For commercial use, you will need two things: a remotely piloted aircraft systems (RPAS) certificate and a UAV operators certificate (UOC). The RPAS will take you about a week of training and cost you around $4,000. You then need to apply to CASA for a UOC. This will cost you around $1,200 and it will take around six months (at time of writing) for the application to be processed. You can’t complete the UOC without having a chief pilot. The minimum requirement for a chief pilot is to hold an RPAS. If you already have a commercial pilot's license, you need not acquire the RPAS.

5. Tool vs toy: How to spot the difference between them if you're purchasing your drone online 

These days, when you go online, you will be inundated with advertisements for numerous different types of drones. Unfortunately, not all drones are created equal. When purchasing from cheap online vendors you must be aware that, in getting that drone for a reduced price, you will most likely be trading off quality and functionality.

Here are some key difference between professional drones (tools for the working man/woman) and their cheaper counterparts (toys):

  • The transmitter – a toy drone will come with its own transmitter, used for flying it around. Usually, these will be designed specifically for that model and you won’t be able to interface any other transmitter with it. A professional drone will have support to allow you to sync a heap of proper RC transmitters to it.
     
  • Autonomous flight – a toy typically won't come with a ground station or support any of the interesting functionality you will find in a high-end drone. Be aware that if you want it to fly itself, you’re going to need to spend a little more cash.
     
  • Batteries and chargers – usually, a toy drone will have a small battery with it that you can charge only using the manufacturer's specifically branded charger. This results in poor flight time and long charge times. Some don’t even have external chargers and require you to plug the drones in to power points, which means you cannot be charging batteries and flying simultaneously. High-end drones will support standard lithium polymer batteries with generic connectors. These can be charged off an array of lithium polymer chargers and allow you to fly and charge simultaneously.
     
  • Video – if you find a cheap little drone with built-in video, don’t get too excited. These built-in cameras are typically low-quality and the video links they generate will be grainy and delayed. Professional drones allow the user to attach various types of cameras and to upgrade the transmission link. This ensures you can get the image quality you require.
     
  • Spare parts – unfortunately, a reality of flying anything is that it won’t always come down as gently as it should.
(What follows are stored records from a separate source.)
-- ==== Sys2Proof/Syntax.lean ====
section
/-! DEFINITION. The commands of the block: one constructor of `Instr` per row of spec/opcode_table.json,
and the operand records they carry. The table gives its rows no operand bits; the operands are those the
rows' rules name (assumption log 1). -/

namespace Sys2Proof

/-- The two stages that have an overrun policy (R56). -/
inductive StageName where
  | voice | press
deriving DecidableEq, Repr

/-- The atomic memory operations of the RISC-V A extension (R328). -/
inductive AmoOp where
  | swap | add | xor | and | or | min | max | minu | maxu
deriving DecidableEq, Repr

/-- What bit errors the memory words of a read hold as they are read (10 R324): none, one that ECC corrects, or two in one
word, which it only detects. -/
inductive Upset where
  | clean | one | two
deriving DecidableEq, Repr

/-- How the read-backs of a store go (R129): both pass, or that of step 4 (header, payload and CRC) or of step 6 (COMMIT)
fails. -/
inductive StoreEnd where
  | ok | badContent | badCommit
deriving DecidableEq, Repr

/-- A router direction (R223): N lowers Y, S raises it, E raises X, W lowers it; LOCAL is the core. -/
inductive Dir where
  | loc | n | e | s | w
deriving DecidableEq, Repr

/-- A router input: the two feeds of LOCAL (core and injector, R224) and the four neighbours. -/
inductive Inp where
  | core | inj | n | e | s | w
deriving DecidableEq, Repr

/-- A link direction with a sender's credit count (R239): a router's five outputs, the two feeds of its LOCAL input, and
the gateway's import link into the W input of router (0, 0). -/
inductive LinkDir where
  | out (d : Dir) | fromCore | fromInj | fromGateway
deriving DecidableEq, Repr

/-- What may run a press task of one tile (R262): engine 2n, engine 2n+1, or (tile 0) the Blend unit. -/
inductive Unit3 where
  | even | odd | blend
deriving DecidableEq, Repr

/-- A 64-bit event packet by its fields (R221). -/
structure Packet where
  /-- KEY, bits 63:32 -/
  key : BitVec 32
  /-- PAYLOAD, bits 31:24 -/
  payload : BitVec 8
  /-- BEATTAG, bits 23:20 -/
  tag : BitVec 4
  /-- DELAY, bits 19:16 -/
  delay : BitVec 4
  /-- TYPE, bits 15:12 (R222) -/
  type : BitVec 4
  /-- SRC package, bits 11:8 -/
  srcPkg : BitVec 4
  /-- SRC core, bits 7:0 (INGEST: the port) -/
  srcCore : BitVec 8
deriving DecidableEq, Repr

/-- A CSI-2 long packet as it reaches a port (R157, R158): its arrival time, what the receiver finds of
its header, and its payload as 32-bit words. -/
structure CsiPacket where
  arrival : Nat
  vc : Nat
  dt : Nat
  eccBad : Bool
  crcBad : Bool
  /-- payload bytes -/
  len : Nat
  words : List (BitVec 32)
deriving DecidableEq, Repr

/-- The identity an LSS service names: vendor, product, revision, serial (R101). -/
structure LssId where
  vendor : BitVec 32
  product : BitVec 32
  revision : BitVec 32
  serial : BitVec 32
deriving DecidableEq, Repr

/-- The header of an OAP datagram as it is received, by field (R106), with the host it came from; TYPE, FRAG_INDEX,
FRAG_COUNT and the data are the command's. -/
structure OapHdr where
  host : Nat
  magic : BitVec 16
  version : BitVec 8
  seq : BitVec 32
  token : BitVec 64
  /-- byte 18: TARGET in bits 3:0 -/
  targetByte : BitVec 8
  /-- byte 19: TARGET_VALID in bit 0, RETRY in bit 1 -/
  flags : BitVec 8
  status : BitVec 32
  /-- LENGTH -/
  length : BitVec 16
  /-- bytes 26 and 27 -/
  reserved : BitVec 16
  crc : BitVec 32
deriving DecidableEq, Repr

/-- How a link frame reached a port (R364): the port, the fields of its header, and the hops of its path (R363). -/
structure LinkVia where
  port : Fin 2
  /-- LINK_SEQ -/
  seq : BitVec 16
  /-- ACK_SEQ -/
  ack : BitVec 16
  /-- CREDIT_CLASS -/
  credClass : Fin 5
  /-- CREDIT_COUNT -/
  credCount : Nat
  /-- SRC_ID -/
  src : Fin 16
  /-- DST_ID, none with BROADCAST -/
  dst : Option (Fin 16)
  /-- UNASSIGNED -/
  unassigned : Bool
  /-- TAG -/
  tag : Fin 16
  /-- SEGMENT -/
  seg : Nat
  hops : Nat
deriving DecidableEq, Repr

/-- The payload of a HELLO frame (R365). -/
structure HelloMsg where
  serial : Nat
  units : BitVec 32
  stepping : Nat
  role : Nat
  ownId : Nat
  precSerial : Nat
  members : Nat
  generation : Nat
deriving DecidableEq, Repr

/-- The payload of a MEMBERSHIP message (R365): 16 serials (0 free) and 16 beat offsets. -/
structure MemberMsg where
  generation : Nat
  era : Nat
  serials : List Nat
  offsets : List Int
deriving DecidableEq, Repr

/-- A BEAT frame (R365) with its arrival in ns of device time (R372). -/
structure BeatMsg where
  beat : Nat
  period : Nat
  limit : Nat
  policy : Nat
  halted : Bool
  ledgerFail : Bool
  holdover : Bool
  failBeat : Nat
  arrivalNs : Nat
deriving DecidableEq, Repr

/-- The terms of the link ledger (R378). -/
structure LinkTerms where
  accepted : BitVec 32 := 0
  replicated : BitVec 32 := 0
  imported : BitVec 32 := 0
  linkShed : BitVec 32 := 0
  dropped : BitVec 32 := 0
deriving DecidableEq, Repr

/-- What a FORWARD message carries (R117, R530): an OAP request, an OAP response, or a reset request. -/
inductive ForwardMsg where
  | request (h : OapHdr) (type : Nat) (data : List Byte)
  | response (host : Nat) (type : Nat) (token : BitVec 64) (seq : BitVec 32) (status : BitVec 32) (data : List Byte)
  | notice (token : BitVec 64) (type : Nat) (data : List Byte)
  | reset (serial : Nat)
deriving DecidableEq, Repr

/-- The entries whose writes R438 ramps. -/
inductive AudioField where
  | mute | attenuation0 | attenuation1 | powerLimit
deriving DecidableEq, Repr

/-- A safety input channel seen during a test pulse (R452). -/
structure PulseSeen where
  n : Fin 4
  b : Bool
  shown : Bool
deriving DecidableEq, Repr

/-- The wakes of R484. -/
inductive WakeSrc where
  | can | resetN | insertion (p : Fin 6)
deriving DecidableEq, Repr

/-- What a command to the debug module does (R545). -/
inductive DebugOp where
  | halt (c : Fin 8) | resume (c : Fin 8)
  | busRead (addr : Addr) (len : Nat) | busWrite (addr : Addr) (data : List Byte)
  | hartAccess (c : Fin 8)
deriving DecidableEq, Repr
If it does land badly, it will most likely require some spare parts to get it back up in the air. The toys will not come with, or have readily available spare parts - you will be expected to buy a whole new unit. The professional drones will have every little par covered, from landing gear to prop blades. This is not only good for crashes but is also useful for any upgrades you may be able to foresee. 
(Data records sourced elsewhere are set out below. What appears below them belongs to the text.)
/-- The message of a sender and TAG whose segments are being joined (11 R367). -/
structure Partial where
  src : Nat
  bcast : Bool
  tag : Nat
  /-- the SEGMENT expected next -/
  next : Nat
  /-- time of its first segment -/
  since : Nat
  /-- whether it is discarded, and its further segments with it -/
  dead : Bool := false
deriving DecidableEq, Repr

/-- The path to a member through a port (11 R363). -/
structure LinkPath where
  hops : Nat := 0
  /-- own beat in which a frame of the member last came by it -/
  heard : Nat := 0
deriving DecidableEq, Repr

/-- The broadcasts of one sender: the port that brings them first, and its last TAG. -/
structure BcastSeen where
  port : Nat := 0
  tag : Nat := 0
  any : Bool := false
deriving DecidableEq, Repr

/-- An EVENTS slot that waits for import (11 R375), with the port and the flit that brought it. -/
structure Import where
  f : Flit
  /-- none once the port is down -/
  port : Option Nat
  /-- class of the frame -/
  cls : Nat
  flit : Nat
deriving DecidableEq, Repr

/-- One Choir Link port. -/
structure ClPortSt where
  st : ClPort := .down
  /-- replays in a row of one frame, and that frame's LINK_SEQ -/
  replays : Nat := 0
  replayOf : BitVec 16 := 0
  /-- whether the training under way is the retraining after 16 replays -/
  retraining : Bool := false
  /-- last frame received good, LINK_SEQ -/
  lastGood : BitVec 16 := 0xFFFF
  /-- LINK_SEQ of the next frame sent -/
  seq : BitVec 16 := 0
  /-- replay buffer: frames sent and not acknowledged, oldest first -/
  sent : List LinkFrame := []
  /-- frames that wait for link credit, oldest first -/
  txq : List LinkFrame := []
  /-- flits of each class to give back to the neighbour (key class) -/
  owed : Tab Nat := []
  /-- last HELLO seen from the neighbour -/
  neighbour : Option HelloMsg := none
  /-- link credits of the five classes, flits (key class) -/
  credits : Tab Nat := []
deriving DecidableEq, Repr

/-- A pending membership change (11 R370, R383). -/
structure MemberChange where
  generation : Nat
  /-- era of effect -/
  era : Nat
  /-- serials by package ID from then on -/
  serials : List Nat
  /-- offsets by package ID from then on -/
  offsets : List Int
deriving DecidableEq, Repr

/-- A report of one member for a barrier or a stage end (11 R377). -/
structure Report where
  src : Nat
  beat : Nat
  /-- the rank, or none for a stage end -/
  rank : Option Nat
  /-- per member: packets sent to it and taken from it -/
  counts : List (Nat × Nat × Nat)
  /-- ledger terms of a stage end -/
  terms : LinkTerms
deriving DecidableEq, Repr

/-- The coordinated image switch the precentor runs (11 R387). -/
structure SwitchJob where
  era : Nat
  accepted : List Nat
  asker : StoreFor
deriving DecidableEq, Repr

/-- A CHOIR_KEY entry in force (11 R374) is read from the object dictionary's copy. -/
structure Choir where
  /-- CHOIR_ROLE, 2 bits; 11 R368; reset STANDALONE -/
  role : Role := .standalone
  /-- OWN_PACKAGE_ID, 4 bits; 01 R25; reset 0 -/
  ownId : Nat := 0
  /-- MEMBER_SERIAL of IDs 0-15 in force (key ID), 32 bits each; 11 R389; reset 0 -/
  serials : Tab Nat := []
  /-- beat offsets of IDs 0-15, 64 bits signed each; 11 R365; reset 0 -/
  offsets : Tab Int := []
  /-- PRECENTOR's package ID, 4 bits; 11 R369; reset 0 -/
  precentor : Nat := 0
  /-- MEMBERSHIP_GENERATION, 32 bits; 11 R386; reset 0 -/
  generation : Nat := 0
  /-- CHOIR_BEAT_STATE, 3 bits; 11 R373; reset not following -/
  beat : ChoirBeat := .notFollowing
  /-- CHOIR_BEAT_OFFSET, 64 bits signed; 11 R370; reset 0 -/
  offset : Int := 0
  /-- PATH_DELAY_NS, 32 bits; 11 R372; reset 0 -/
  pathDelay : Nat := 0
  /-- CHOIR_PHASE_ERROR, 32 bits signed; 11 R372; reset 0 -/
  phaseError : Int := 0
  /-- consecutive BEAT frames in tolerance, 3 bits; 11 R373; reset 0 -/
  good : Nat := 0
  /-- consecutive BEAT frames with error 0 while ALIGNING, 3 bits; 11 R370; reset 0 -/
  aligned : Nat := 0
  /-- the joiner's chosen beat offset; 11 R370; reset none -/
  joinOffset : Option Int := none
  /-- since when a join is to begin at the next era boundary; 11 R370; reset none -/
  joinDue : Option Nat := none
  /-- own beat number when the last BEAT frame arrived; 11 R373; reset 0 -/
  beatSeenAt : Nat := 0
  /-- distributed HOLDOVER_LIMIT in ms, 16 bits; 11 R373; reset 2000 (the entry's default) -/
  limit : Nat := 2000
  /-- distributed HOLDOVER_POLICY STOP, 1 bit; 11 R373; reset 0 -/
  policyStop : Bool := false
  /-- holdover timer of the follower, 64 bits; 11 R373; reset none -/
  holdStart : Option Nat := none
  /-- whether the precentor's fabric is halted (FABRIC_HALTED), 1 bit; 11 R373; reset 0 -/
  fabricHalted : Bool := false
  /-- LEDGER_FAIL beat to set in the next BEAT frame; 11 R378; reset none -/
  ledgerFailDue : Option Nat := none
  /-- departed IDs whose departure awaits its era boundary, with the time of detection; 11 R382; reset empty -/
  departed : List (Nat × Nat) := []
  /-- era of effect of each departure, for withheld IDs; 11 R369; reset none -/
  freedAt : Tab Nat := []
  /-- the membership change that takes effect at an era boundary; 11 R383; reset none -/
  change : Option MemberChange := none
  /-- members whose last HEARTBEAT showed another generation, with that generation; 11 R386; reset empty -/
  stale : List (Nat × Nat) := []
  /-- joiners known to the precentor: serial and state (1 aligning, 2 aligned); 11 R370; reset empty -/
  joiners : List (Nat × Nat) := []
  /-- ports CL0 and CL1; 11 R362; reset down -/
  ports : Tab ClPortSt := []
  /-- EVENTS slots received and not imported, oldest first; 11 R375; reset empty -/
  imports : List Import := []
  /-- number of the next flit of an EVENTS frame; 11 R375; reset 0 -/
  flitNo : Nat := 0
  /-- TAG of the next message to each member (keys 0-15), to all (16) and to each neighbour (17, 18), 4 bits each; 11 R367; reset 0 -/
  tags : Tab Nat := []
  /-- paths to members (key port * 16 + ID); 11 R363; reset none -/
  paths : Tab LinkPath := []
  /-- broadcasts taken of each member (key ID); 11 R363; reset none -/
  bcasts : Tab BcastSeen := []
  /-- messages being joined; 11 R367; reset empty -/
  partials : List Partial := []
  /-- beats that LINK_LEDGER_CHECK leaves out because a member departed before it reported; 11 R378; reset empty -/
  unchecked : List Nat := []
  /-- link ledger terms per target beat modulo 16; 11 R378; reset 0 -/
  ledger : Tab LinkTerms := []
  /-- packets exported to and imported from each member in the stage in progress (key ID); 11 R377; reset 0 -/
  exported : Tab Nat := []
  imported : Tab Nat := []
  /-- reports the precentor holds; 11 R377; reset empty -/
  reports : List Report := []
  /-- own report that awaits the precentor's broadcast; 11 R367; reset none -/
  ownReport : Option Report := none
  /-- ranks opened and stages ended by broadcast: beat and rank (none for the stage end); 11 R377; reset none -/
  granted : Option (Nat × Option Nat) := none
  /-- era of the coordinated switch committed last, at the precentor; 11 R387; reset none -/
  switchLast : Option Nat := none
  /-- era number of a committed coordinated switch; 11 R387; reset none -/
  switchEra : Option Nat := none
  /-- PRECENTOR_SERIAL while it is not the own one, 32 bits; 11 R389; reset 0 -/
  precSerial : Nat := 0
  /-- the precentor's ACTIVE_PERIOD as last distributed, 16 bits; 11 R370; reset 1000 DESIGN CHOICE 1000 (the default period), log entry 8 -/
  period : Nat := 1000
  /-- coordinated switch under way at the precentor; 11 R387; reset none -/
  switch : Option SwitchJob := none
  /-- CHOIR_RESET_REQUEST.REFUSED, 1 bit; 17 R530; reset 0 -/
  resetRefused : Bool := false
deriving DecidableEq, Repr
6. Warranties, spare parts and repairs: the advantage of purchasing direct from a manufacturer 

Computer engineer and designer of drones for Robotic Systems, Cameron Owen (centre).
Computer engineer and designer of drones for Robotic Systems, Cameron Owen (centre).
Robotic Systems

Now, don’t get me wrong here; the internet is a great place to get good deals if you know what you’re looking for. If you’re not quite sure, you are better off purchasing direct from the retailer. This ensures you can ask the questions that I've previously mentioned you need to know. You will also be covered by any warranties the retailer offers. A good retailer can also help you to source spare parts and upgrades for those sad times when flying doesn’t quite go to plan.